Oh, there that bit in Paris where Emily conveniently staggers into a lesbian bar, befriends a wild French homo, goes out to a bar and ends up watching a lesbian orgy. It's not nearly as awesome as it sounds.
Plus, every woman in this books comes in about thirty seconds. Either Ali C is a virgin or every Northern Hemisphere lady have a tongue like a jack hammer.
Naomi and Emily aren't the worst, though.
The Three musketeers are boring, Panda gets kicked out of home and is an even bigger moron than she is on the show (yes, really) but nothing compares to what Cruelle Di Cronin does to poor Effy and Katie.
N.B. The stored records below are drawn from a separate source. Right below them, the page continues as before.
/-- A product in progress is saved at the end of a row chunk. How far each array has come by then, no rule says. -/
def State.saveProduct (s : State) (o : GOp) : State :=
  let p := o.part
  let save := s.gp p macPart_save_base
  match s.setup p o.ins (s.dsc o) o.arrays with
  | .error c => s.setOp (o.ended c)
  | .ok u =>
    if !s.memMay (0x30 + p) (some p) 0 save (saveWords + 1024) .write ∨ hbmTop < save + saveWords + 1024 then
      s.setOp (o.ended .denied)
    else
      let all := placesAll u o.arrays
      let to_ := (indexed all).map fun e =>
        let from_ := o.pos.getD e.1 0
        from_ + (Config.freeWord (s.fresh + e.1)).toNat % (e.2 - from_ + 1)
      let s : State := { s with fresh := s.fresh + all.length }
      let r := s.runArrays u o to_
      let c := r.2.coord.getD (0, 0, 0)
      let s := (indexed o.arrays).foldl (fun s e =>
        s.writeSpace 0 (save + saveWords + 64 * e.2)
          ([to_.getD e.1 0, r.2.flags, r.2.sat, c.1, c.2.1, c.2.2, b2n r.2.coord.isSome, 0].flatMap (leBytes 8))) r.1
      s.setOp { r.2 with saved := true }

/-- PAUSE_TAKES_EFFECT: a product in progress is saved and yields its class; any other operation that is under way ends
and completes first. -/
def State.pauseNow (s : State) (p l : Nat) : State :=
  if !(s.gl p l).pausing ∨ s.lst p l ≠ .running then s
  else
    let product (o : GOp) : Bool := (o.ins.family == 3 || o.ins.family == 4) && o.wait == .run
    let busy := (s.opsOf p l).filter fun o => !o.saved && (o.wait == .run || (o.wait == .done && gangClass o.ins (s.dsc o) != 2))
    if busy.any fun o => !product o then s
    else
      let s := busy.foldl State.saveProduct s
      (s.setGl { s.gl p l with pausing := false }).setLst p l .paused

/-- HALT is carried out and completes, once every instruction before it in its list has completed (R287). -/
def State.haltNow (s : State) (p l : Nat) : State :=
  match s.toRun p l 0 0 with
  | none => s
  | some o =>
    if (s.opsOf p l).head? = some o ∧ s.lst p l ≠ .paused then s.completeOp { o with wait := .done } else s

/-- A partition under a debug halt shows halted once none of its lists runs (R387). -/
def State.showHalted (s : State) (p : Nat) : State :=
  if s.dbg.halted.contains p ∧ (upTo 4).all fun l => s.lst p l != .running then
    (s.p .dbg ⟨DBG_STATUS_halted.off, 3 + p, 1⟩ 1).pt .chrPart 0 p chrPart_halted 1
  else s

/-- A debug halt pauses every RUNNING list of a partition, and its end returns those lists (R387). -/
def State.gangHold (s : State) (p : Nat) : State :=
  (upTo 4).foldl (fun s l =>
    if s.lst p l = .running then s.setGl { s.gl p l with pausing := true, held := true } else s) s

def State.gangUnhold (s : State) (p : Nat) : State :=
  (upTo 4).foldl (fun s l =>
    if !(s.gl p l).held then s
    else
      let s := s.setGl { s.gl p l with pausing := false, held := false }
      if s.lst p l = .paused then s.setLst p l .running else s) s

/-- START (R287, R299, R324, R333). -/
def State.gangStart (s : State) (p l pc : Nat) (audit : Bool) : Code × State :=
  if pc + 16 ≤ spaceTop 1 ∧ !s.memMay (0x30 + p) (some p) 1 pc 16 .execute then (.denied, s)
  else if s.lst p l ≠ .idle then (.refusedState, s)
  else if spaceTop 1 < pc + 16 then (.badArg, s)
  else if s.training p ∧ s.tied p pc then (.badArg, s.raise gangPage cTRAIN_TIED)
  else if audit ∧ (s.listFrom (2 ^ 20) pc).isNone then (.badArg, s)
  else
    let r := if s.training p ∧ s.listsIdle p then s.fixPlan p else (.ok, s)
    if r.1 ≠ .ok then (r.1, s)
    else
      let n := ((s.listFrom (2 ^ 20) pc).getD []).length * 16
      let dig := if audit then treeDigest (s.readSpace 1 pc n) else List.replicate 64 0
      let s := r.2.setGl { GList.zero p l with audit := audit, digest := dig }
      let s := if audit then s.countSha n else s
      (.ok, ((s.pgp p (macPart_pc.at l) pc).pgp p (macPart_code.at l) 0).setLst p l .running)

/-- The other commands of a list (R287). -/
def State.gangPause (s : State) (p l : Nat) : Code × State :=
  if s.lst p l = .running then (.ok, s.setGl { s.gl p l with pausing := true }) else (.refusedState, s)

def State.gangResume (s : State) (p l : Nat) : Code × State :=
  if s.lst p l = .paused then (.ok, (s.setGl { s.gl p l with held := false }).setLst p l .running) else (.refusedState, s)

def State.gangStop (s : State) (p l : Nat) : Code × State :=
  if s.lst p l = .idle then (.refusedState, s)
  else (.ok, (s.setGl { s.gl p l with stopping := true, pausing := false }).maybeAbort p l)

/-- The row filter on a partition's row (R363). -/
def partRow (m p : Nat) : Bool := match vfPart (mst m) with | none => true | some q => q == p

/-- A write of MAC_CMD (R287). -/
def State.macCommand (s : State) (m v : Nat) : State :=
  let op := bits v 0 3
  let p := bits v 3 4
  let l := bits v 7 2
  s.onWrite m gangPage.page 0x228 fun b =>
    if partRow m p ∧ (op = 0 ∨ 4 < op) then s.refuseOp m b 0x228 0x238
    else
      let r := if !partRow m p then (Code.denied, s)
        else match op with
          | 1 => s.gangStart p l (s.g b MAC_CMD_ADDR_pc) (bit v 9)
          | 2 => s.gangPause p l
          | 3 => s.gangResume p l
          | _ => s.gangStop p l
      (if r.1.refuses then r.2.refuse m b 0x228 r.1 else r.2).finish b 0x238 r.1

/-! ## Training commands and table writes (R313, R318, R322, R324, R328) -/

/-- A write of MAC_TRAIN_CMD. -/
def State.trainCommand (s : State) (m v : Nat) : State :=
  let op := bits v 0 2
  let p := bits v 2 4
  let e := bits v 6 8
  s.onWrite m gangPage.page 0x310 fun b =>
    if !partRow m p then (s.refuse m b 0x310 .denied).finish b 0x318 .denied
    else if op = 0 ∨ op = 3 then s.refuseOp m b 0x310 0x318
    else if op = 1 then
      if s.retained p e then (s.dropRetention p e).finish b 0x318 .ok
      else (s.refuse m b 0x310 .refusedState).finish b 0x318 .refusedState
    else (s.ple p e macLayer_grad_count 0).finish b 0x318 .ok

/-- A master may write a partition's rows: the physical function's and the other operators' access is the page's table's;
a partition's masters reach their own (R313). -/
def ownRow (m p : Nat) : Bool := match reqPart m with | none => true | some q => q == p

/-- A word of the training tables keeps the alignments of its bases. -/
def trainAligned (config : Bool) (wd v : Nat) : Bool :=
  if config then (wd != 1 || bits v 0 26 % 2 ^ 16 == 0) && (wd != 2 || bits v 0 48 % 4096 == 0) && (wd != 4 || bits v 0 25 % 4096 == 0)
  else wd != 1 || bits v 0 52 % 64 == 0

/-- A write of MAC_TRAIN_DATA (R318). -/
def State.trainWrite (s : State) (m v : Nat) : State :=
  s.onWrite m gangPage.page 0x308 fun b =>
    let p := s.g b MAC_TRAIN_SEL_partition
    let cfg := s.gb b MAC_TRAIN_SEL_table
    let wd := s.g b MAC_TRAIN_SEL_word
    let t := if cfg then Tbl.macTrain else Tbl.macLayer
    let i := if cfg then p else p * 256 + s.g b MAC_TRAIN_SEL_entry
    let rw := (fieldsAt t.fields wd).any fun d => d.acc == .rw
    if !ownRow m p then s.denyWrite m b 0x308
    else if !rw then s
    else if !s.listsIdle p then s.refuse m b 0x308 .refusedState
    else if !tblOk t wd v ∨ !trainAligned cfg wd v then s.refuse m b 0x308 .badArg
    else s.storeTw t 0 i wd v

/-- Some other partition runs under policy T (R324). -/
def State.otherT (s : State) (p : Nat) : Bool :=
  (upTo 16).any fun q => q != p && s.training q && s.tc q macTrain_policy == 1 && s.tc q macTrain_plan_valid == 1 && !s.listsIdle q

/-- The masters that R313 lets write a partition entry: the physical function and the partition's own, beside those that
no table binds (R361). -/
def ptWriter (m p : Nat) : Bool := mst m == 0x10 || mst m == 0 || mst m == 8 || reqPart m == some p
So, Katie is lonely. Which she tells us. Again and again. And then some more for the mentally challenged among us. Then, she goes and finds Effy. I just....I've been in the sun all day so I'm tired but I will carry on because this is beyond belief. Katie visits Effy and like- doesn't call her a fucking child prostitute boy-friend stealing cunt. In fact, the rock incident is barely brought up at all, and neither is Freddie. despite this being the first time they've seen each other since. Not only that, but Effy is a giant emo cunt who isn't apologetic at all and thinks Katie is in the way for her new conquest, the Italian love machine, Aldo. I just.....I have no words. I am word adjacent. Oy. What show did Ali C..oh that's right, she just borrowed JB's cliff notes. FAIL.
It's not even funny! Katie only made ONE incest crack. God, what a wasted opportunity.
This belongs on fan fiction net. It's...tripe. Terrible, terrible, tripe Worse than I expected. Much, much, worse.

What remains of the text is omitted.